Stored dataset items
|---|
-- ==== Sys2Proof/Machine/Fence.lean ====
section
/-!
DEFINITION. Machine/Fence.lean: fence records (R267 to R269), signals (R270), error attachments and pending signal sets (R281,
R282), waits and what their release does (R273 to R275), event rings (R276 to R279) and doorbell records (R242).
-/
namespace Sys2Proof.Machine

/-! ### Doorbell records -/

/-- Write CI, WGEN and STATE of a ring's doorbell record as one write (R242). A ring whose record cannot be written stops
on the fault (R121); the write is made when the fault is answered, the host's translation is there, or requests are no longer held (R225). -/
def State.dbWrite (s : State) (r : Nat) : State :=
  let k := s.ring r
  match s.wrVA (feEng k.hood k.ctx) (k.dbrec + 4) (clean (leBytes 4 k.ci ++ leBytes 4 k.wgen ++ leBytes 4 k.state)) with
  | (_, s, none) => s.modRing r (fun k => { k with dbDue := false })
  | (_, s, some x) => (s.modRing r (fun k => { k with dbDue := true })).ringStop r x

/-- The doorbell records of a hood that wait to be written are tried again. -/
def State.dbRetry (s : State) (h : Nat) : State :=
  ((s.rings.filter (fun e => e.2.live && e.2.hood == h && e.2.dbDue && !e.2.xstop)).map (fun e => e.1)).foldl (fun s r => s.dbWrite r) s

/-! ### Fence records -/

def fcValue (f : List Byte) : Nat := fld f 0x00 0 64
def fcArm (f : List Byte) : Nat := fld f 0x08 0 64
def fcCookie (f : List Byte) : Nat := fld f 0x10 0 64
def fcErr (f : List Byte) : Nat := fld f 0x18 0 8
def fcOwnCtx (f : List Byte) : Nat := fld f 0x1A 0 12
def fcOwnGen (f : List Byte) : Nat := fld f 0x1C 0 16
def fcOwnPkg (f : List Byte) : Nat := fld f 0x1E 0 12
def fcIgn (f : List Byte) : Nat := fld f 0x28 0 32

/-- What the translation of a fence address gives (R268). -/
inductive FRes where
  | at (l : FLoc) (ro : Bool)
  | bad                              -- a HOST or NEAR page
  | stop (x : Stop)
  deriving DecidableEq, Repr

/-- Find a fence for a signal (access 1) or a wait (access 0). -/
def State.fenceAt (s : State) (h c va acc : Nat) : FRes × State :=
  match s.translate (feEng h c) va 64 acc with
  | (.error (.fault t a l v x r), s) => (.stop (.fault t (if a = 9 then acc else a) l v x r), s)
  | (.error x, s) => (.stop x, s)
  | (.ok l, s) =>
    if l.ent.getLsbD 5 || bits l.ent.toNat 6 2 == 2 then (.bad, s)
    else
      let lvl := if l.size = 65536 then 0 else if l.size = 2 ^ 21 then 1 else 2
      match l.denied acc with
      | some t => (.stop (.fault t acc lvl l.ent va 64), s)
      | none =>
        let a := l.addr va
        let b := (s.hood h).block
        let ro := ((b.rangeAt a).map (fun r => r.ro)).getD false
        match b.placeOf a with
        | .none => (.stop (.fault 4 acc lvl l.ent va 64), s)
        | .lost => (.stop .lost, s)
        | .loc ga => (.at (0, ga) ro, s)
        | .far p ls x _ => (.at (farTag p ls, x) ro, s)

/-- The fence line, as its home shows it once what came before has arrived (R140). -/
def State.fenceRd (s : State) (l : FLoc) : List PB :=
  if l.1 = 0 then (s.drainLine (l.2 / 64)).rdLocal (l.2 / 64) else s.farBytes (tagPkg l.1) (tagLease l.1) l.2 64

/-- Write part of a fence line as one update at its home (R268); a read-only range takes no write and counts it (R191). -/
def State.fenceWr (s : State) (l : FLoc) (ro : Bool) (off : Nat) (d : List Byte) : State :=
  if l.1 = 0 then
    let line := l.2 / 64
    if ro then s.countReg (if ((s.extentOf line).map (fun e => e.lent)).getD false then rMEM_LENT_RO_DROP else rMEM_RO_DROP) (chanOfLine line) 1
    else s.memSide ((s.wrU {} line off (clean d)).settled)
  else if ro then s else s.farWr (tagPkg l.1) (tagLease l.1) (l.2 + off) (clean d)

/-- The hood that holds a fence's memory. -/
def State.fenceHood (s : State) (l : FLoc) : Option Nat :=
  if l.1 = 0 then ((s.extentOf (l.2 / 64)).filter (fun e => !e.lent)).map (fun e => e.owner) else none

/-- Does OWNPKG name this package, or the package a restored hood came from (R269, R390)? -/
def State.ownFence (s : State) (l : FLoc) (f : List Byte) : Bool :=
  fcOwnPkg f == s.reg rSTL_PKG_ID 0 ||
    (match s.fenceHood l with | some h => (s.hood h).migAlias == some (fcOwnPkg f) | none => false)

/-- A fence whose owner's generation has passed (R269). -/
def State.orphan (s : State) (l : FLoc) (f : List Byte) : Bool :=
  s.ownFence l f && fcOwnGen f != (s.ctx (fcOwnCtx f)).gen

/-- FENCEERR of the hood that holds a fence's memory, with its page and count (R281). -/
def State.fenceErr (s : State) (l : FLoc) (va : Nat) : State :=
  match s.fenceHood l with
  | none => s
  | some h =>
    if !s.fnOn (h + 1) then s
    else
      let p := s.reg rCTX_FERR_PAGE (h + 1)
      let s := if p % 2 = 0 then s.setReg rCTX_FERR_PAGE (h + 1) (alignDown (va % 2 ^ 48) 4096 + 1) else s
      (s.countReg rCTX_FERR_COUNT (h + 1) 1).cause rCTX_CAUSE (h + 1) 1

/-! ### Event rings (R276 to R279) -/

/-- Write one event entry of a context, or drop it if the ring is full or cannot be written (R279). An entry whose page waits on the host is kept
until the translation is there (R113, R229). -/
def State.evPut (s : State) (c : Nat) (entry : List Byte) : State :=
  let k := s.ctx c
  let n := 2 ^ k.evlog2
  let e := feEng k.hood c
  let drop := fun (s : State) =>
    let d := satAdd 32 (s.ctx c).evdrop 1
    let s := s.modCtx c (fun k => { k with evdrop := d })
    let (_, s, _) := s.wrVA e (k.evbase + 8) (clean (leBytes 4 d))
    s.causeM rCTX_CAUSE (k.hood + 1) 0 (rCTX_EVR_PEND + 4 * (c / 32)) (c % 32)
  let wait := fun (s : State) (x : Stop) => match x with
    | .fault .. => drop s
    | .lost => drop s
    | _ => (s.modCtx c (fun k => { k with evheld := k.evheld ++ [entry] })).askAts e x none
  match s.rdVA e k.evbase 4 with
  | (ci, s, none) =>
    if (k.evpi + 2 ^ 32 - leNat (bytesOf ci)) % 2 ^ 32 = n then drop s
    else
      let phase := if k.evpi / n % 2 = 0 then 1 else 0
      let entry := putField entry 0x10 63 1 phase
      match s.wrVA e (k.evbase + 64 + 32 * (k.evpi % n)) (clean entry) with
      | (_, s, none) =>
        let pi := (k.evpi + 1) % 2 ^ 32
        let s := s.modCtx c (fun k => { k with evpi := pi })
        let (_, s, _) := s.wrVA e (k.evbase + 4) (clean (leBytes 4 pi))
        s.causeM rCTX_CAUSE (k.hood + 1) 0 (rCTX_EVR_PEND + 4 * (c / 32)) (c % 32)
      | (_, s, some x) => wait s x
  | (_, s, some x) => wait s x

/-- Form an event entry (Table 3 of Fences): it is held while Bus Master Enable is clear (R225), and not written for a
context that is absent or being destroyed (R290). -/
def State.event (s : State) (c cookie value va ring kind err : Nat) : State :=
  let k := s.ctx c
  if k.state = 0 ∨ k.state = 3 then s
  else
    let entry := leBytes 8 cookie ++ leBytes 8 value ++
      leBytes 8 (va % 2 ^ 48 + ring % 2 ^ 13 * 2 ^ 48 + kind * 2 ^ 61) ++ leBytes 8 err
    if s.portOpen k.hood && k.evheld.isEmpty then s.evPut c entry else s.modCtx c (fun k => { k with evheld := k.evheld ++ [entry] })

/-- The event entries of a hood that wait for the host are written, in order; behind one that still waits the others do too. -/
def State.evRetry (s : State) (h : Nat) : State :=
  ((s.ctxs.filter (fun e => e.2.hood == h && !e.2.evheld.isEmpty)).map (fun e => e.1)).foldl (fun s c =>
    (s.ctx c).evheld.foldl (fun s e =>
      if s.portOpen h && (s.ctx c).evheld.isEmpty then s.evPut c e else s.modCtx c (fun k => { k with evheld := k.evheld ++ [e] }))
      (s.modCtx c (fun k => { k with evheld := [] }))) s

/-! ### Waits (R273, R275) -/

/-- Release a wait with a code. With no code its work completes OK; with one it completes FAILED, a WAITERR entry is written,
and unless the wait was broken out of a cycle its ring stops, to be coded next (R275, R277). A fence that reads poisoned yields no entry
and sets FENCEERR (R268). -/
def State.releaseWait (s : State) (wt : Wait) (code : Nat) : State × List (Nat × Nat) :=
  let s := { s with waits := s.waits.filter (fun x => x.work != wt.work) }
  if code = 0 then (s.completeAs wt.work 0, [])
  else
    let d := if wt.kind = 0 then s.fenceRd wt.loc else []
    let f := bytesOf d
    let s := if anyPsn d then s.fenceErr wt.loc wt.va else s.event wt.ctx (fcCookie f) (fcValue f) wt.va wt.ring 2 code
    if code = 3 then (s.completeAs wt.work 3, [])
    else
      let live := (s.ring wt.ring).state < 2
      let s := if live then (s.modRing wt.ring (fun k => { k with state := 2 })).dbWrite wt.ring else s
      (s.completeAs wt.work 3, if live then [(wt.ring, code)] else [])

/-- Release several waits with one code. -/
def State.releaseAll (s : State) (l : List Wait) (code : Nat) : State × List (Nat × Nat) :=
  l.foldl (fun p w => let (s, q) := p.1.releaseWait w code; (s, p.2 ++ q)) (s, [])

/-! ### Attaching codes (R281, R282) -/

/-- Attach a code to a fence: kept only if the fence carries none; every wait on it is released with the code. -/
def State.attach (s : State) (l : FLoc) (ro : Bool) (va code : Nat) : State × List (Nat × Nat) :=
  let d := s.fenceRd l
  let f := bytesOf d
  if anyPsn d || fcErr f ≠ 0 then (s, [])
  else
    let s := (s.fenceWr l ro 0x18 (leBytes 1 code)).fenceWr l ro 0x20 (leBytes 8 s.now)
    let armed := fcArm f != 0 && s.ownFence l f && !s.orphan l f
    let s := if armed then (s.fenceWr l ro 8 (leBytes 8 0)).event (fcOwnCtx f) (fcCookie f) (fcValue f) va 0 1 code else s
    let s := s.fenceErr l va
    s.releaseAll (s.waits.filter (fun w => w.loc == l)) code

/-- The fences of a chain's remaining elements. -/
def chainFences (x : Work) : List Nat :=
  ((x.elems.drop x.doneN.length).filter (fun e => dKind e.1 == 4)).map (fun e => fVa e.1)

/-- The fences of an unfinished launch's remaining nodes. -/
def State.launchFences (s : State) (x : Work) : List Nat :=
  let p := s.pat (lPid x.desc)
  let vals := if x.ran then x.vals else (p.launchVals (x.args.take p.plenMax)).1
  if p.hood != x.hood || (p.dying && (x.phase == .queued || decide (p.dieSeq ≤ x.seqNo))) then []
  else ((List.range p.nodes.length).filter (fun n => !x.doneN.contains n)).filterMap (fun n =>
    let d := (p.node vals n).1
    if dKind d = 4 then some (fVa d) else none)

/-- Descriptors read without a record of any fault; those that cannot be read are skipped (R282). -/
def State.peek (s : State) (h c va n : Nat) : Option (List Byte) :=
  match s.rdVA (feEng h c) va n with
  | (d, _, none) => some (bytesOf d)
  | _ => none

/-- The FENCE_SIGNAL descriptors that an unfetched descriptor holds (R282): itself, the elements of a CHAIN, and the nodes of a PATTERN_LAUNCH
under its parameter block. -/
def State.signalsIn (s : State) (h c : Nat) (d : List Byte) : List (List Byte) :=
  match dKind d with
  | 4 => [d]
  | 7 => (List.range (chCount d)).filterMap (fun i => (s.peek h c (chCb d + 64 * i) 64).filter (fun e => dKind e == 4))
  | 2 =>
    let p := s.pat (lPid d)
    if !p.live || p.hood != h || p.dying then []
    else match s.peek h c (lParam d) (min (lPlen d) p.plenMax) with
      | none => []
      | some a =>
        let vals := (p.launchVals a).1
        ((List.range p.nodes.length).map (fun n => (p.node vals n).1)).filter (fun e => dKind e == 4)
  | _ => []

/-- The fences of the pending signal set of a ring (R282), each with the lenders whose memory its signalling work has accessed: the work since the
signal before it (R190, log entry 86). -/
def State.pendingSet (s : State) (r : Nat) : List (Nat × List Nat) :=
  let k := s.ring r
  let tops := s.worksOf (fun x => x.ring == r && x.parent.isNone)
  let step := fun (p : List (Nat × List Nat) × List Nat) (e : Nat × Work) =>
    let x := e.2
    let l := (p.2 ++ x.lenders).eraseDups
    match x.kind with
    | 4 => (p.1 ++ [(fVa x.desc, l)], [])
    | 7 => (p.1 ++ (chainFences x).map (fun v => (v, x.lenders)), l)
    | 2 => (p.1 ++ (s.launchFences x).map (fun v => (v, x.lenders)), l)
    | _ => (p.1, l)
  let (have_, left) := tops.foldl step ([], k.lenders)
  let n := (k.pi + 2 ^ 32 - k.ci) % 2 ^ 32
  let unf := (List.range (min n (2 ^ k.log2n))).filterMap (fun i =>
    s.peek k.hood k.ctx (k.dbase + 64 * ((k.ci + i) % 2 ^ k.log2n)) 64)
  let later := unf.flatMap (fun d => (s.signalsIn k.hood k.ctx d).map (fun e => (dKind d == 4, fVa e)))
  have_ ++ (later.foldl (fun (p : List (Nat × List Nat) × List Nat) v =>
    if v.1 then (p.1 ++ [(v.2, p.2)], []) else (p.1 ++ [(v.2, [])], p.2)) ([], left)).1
|---|
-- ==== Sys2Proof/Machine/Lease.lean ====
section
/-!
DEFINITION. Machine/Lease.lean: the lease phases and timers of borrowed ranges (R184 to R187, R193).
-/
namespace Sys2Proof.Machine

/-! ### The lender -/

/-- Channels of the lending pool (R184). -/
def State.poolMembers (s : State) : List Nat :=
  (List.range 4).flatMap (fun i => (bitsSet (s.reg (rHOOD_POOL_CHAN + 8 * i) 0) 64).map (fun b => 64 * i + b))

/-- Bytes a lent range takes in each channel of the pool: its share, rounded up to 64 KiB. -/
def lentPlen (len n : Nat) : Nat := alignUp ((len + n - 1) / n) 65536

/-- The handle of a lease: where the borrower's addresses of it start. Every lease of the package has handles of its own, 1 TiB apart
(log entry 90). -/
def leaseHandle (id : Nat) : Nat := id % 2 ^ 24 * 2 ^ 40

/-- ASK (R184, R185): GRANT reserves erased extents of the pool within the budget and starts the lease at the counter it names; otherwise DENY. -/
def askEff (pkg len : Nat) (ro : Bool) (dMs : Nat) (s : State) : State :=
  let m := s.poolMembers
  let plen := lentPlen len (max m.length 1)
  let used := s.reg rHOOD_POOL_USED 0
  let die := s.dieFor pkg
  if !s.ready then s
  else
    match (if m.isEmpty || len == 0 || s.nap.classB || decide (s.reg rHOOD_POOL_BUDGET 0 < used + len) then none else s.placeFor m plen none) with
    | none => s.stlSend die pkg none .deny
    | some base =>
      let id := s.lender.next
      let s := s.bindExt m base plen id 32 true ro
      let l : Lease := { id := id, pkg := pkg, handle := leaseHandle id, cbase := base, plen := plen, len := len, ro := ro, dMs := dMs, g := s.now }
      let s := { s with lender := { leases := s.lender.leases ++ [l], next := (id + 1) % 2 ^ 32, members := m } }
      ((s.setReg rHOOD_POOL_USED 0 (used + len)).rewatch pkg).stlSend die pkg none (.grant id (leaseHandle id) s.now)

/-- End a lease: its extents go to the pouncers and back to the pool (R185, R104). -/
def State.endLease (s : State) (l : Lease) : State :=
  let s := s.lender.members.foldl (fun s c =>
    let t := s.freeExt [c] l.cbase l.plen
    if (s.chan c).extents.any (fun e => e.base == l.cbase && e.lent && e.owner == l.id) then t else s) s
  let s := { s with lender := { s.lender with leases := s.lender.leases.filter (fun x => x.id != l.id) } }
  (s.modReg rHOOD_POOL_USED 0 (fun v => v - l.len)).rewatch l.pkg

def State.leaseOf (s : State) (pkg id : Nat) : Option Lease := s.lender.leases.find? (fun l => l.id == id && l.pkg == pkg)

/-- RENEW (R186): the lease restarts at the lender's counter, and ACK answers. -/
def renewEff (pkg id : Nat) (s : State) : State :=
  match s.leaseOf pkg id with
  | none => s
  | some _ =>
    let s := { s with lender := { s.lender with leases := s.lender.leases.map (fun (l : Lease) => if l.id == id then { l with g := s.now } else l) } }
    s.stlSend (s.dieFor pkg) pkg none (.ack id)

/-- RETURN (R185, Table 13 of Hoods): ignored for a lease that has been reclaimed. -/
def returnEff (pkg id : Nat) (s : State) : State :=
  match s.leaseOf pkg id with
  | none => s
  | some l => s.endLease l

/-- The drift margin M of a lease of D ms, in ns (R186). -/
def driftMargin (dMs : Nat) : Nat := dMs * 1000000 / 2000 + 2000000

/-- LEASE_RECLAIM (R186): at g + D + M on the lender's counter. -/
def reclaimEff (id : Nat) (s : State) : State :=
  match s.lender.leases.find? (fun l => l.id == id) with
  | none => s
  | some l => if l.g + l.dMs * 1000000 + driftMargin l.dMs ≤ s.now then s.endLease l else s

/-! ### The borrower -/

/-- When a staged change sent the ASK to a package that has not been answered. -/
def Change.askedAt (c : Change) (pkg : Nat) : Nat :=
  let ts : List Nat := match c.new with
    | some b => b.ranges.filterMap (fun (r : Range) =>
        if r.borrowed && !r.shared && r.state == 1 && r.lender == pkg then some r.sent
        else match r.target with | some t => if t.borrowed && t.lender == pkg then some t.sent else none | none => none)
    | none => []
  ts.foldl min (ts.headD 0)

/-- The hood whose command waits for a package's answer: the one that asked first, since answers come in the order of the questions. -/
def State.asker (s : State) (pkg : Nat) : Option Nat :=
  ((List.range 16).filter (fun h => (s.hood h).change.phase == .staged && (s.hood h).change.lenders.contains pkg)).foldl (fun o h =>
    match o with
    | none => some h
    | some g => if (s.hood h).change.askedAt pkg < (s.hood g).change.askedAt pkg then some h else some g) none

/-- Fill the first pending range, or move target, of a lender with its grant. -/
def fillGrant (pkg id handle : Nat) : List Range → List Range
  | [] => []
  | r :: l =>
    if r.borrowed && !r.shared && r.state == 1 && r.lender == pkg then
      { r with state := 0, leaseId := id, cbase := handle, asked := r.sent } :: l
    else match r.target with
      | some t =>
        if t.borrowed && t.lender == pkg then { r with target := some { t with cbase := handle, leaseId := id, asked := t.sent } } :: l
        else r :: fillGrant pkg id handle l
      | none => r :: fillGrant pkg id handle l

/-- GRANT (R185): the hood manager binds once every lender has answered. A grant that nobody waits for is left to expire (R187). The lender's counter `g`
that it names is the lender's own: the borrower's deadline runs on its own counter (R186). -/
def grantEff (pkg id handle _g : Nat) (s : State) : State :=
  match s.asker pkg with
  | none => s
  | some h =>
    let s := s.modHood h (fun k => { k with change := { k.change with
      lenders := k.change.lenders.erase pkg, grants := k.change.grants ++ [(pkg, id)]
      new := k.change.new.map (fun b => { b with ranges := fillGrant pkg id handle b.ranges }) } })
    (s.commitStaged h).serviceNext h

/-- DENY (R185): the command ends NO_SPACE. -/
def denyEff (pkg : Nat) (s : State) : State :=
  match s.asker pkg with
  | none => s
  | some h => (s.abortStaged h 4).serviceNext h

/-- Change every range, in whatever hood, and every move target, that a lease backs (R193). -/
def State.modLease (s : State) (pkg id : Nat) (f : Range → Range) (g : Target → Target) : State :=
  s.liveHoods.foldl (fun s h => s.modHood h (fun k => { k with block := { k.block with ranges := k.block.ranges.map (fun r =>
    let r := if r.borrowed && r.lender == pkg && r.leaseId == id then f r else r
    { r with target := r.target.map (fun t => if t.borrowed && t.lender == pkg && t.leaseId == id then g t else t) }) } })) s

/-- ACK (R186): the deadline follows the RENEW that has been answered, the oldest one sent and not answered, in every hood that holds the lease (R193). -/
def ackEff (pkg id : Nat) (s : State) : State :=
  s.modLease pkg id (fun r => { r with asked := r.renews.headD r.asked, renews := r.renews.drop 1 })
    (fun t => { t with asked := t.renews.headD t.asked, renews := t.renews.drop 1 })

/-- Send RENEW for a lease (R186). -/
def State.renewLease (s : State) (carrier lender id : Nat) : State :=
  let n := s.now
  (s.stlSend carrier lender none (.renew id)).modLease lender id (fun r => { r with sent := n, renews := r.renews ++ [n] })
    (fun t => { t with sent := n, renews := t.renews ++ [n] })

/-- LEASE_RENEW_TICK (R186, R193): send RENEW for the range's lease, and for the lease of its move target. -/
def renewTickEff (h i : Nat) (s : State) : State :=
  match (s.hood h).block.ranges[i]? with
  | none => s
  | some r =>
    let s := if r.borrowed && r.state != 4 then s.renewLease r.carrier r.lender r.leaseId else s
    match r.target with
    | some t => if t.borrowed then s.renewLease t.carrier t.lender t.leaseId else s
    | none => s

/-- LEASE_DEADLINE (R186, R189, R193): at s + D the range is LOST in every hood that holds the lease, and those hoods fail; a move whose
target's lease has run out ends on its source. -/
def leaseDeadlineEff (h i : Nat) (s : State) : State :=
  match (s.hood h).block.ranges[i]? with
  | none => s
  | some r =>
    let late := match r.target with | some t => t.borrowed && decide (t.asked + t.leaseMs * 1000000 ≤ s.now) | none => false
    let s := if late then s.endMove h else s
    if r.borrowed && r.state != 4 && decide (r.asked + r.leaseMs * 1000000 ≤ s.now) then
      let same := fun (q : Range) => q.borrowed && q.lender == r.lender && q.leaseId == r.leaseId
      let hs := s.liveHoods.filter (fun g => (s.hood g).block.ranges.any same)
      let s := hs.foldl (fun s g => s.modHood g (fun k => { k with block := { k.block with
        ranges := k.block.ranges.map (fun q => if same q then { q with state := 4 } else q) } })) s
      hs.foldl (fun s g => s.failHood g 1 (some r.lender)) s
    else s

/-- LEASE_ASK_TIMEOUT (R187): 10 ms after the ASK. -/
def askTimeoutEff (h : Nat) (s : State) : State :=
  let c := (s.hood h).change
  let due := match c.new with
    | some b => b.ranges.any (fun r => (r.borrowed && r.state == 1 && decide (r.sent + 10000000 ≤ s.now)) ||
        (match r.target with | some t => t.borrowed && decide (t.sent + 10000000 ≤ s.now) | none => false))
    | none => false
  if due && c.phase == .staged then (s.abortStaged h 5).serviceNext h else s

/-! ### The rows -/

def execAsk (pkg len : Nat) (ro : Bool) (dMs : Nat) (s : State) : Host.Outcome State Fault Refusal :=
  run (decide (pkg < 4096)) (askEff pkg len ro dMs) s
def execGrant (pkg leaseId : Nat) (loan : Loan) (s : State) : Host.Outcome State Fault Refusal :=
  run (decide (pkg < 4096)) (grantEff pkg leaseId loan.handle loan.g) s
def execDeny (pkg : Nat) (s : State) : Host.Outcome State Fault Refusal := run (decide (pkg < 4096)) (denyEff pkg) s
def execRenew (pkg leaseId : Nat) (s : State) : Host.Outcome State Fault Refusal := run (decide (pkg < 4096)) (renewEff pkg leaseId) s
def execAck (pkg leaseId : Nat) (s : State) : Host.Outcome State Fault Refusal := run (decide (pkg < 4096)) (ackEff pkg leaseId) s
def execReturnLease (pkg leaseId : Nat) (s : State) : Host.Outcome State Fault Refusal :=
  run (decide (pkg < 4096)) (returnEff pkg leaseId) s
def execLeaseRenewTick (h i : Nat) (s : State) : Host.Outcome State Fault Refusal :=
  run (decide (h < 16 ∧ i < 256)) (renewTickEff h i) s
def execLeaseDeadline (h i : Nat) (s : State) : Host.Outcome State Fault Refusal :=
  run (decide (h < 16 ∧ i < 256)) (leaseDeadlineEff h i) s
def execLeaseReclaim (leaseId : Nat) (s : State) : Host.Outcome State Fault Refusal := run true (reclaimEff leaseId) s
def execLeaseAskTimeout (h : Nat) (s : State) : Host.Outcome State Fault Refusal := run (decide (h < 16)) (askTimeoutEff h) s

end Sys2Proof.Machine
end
|---|
WHAT THE TASK REQUIRES »
Among the records above, only the lines between the line holding "target's lease has" and the line holding "if r.borrowed && r.state != 4 &&", inclusive, are to be output, exactly as written.

RESULT OF THIS EXERCISE »
target's lease has run out ends on its source. -/
def leaseDeadlineEff (h i : Nat) (s : State) : State :=
  match (s.hood h).block.ranges[i]? with
  | none => s
  | some r =>
    let late := match r.target with | some t => t.borrowed && decide (t.asked + t.leaseMs * 1000000 ≤ s.now) | none => false
    let s := if late then s.endMove h else s
    if r.borrowed && r.state != 4 && decide (r.asked + r.leaseMs * 1000000 ≤ s.now) then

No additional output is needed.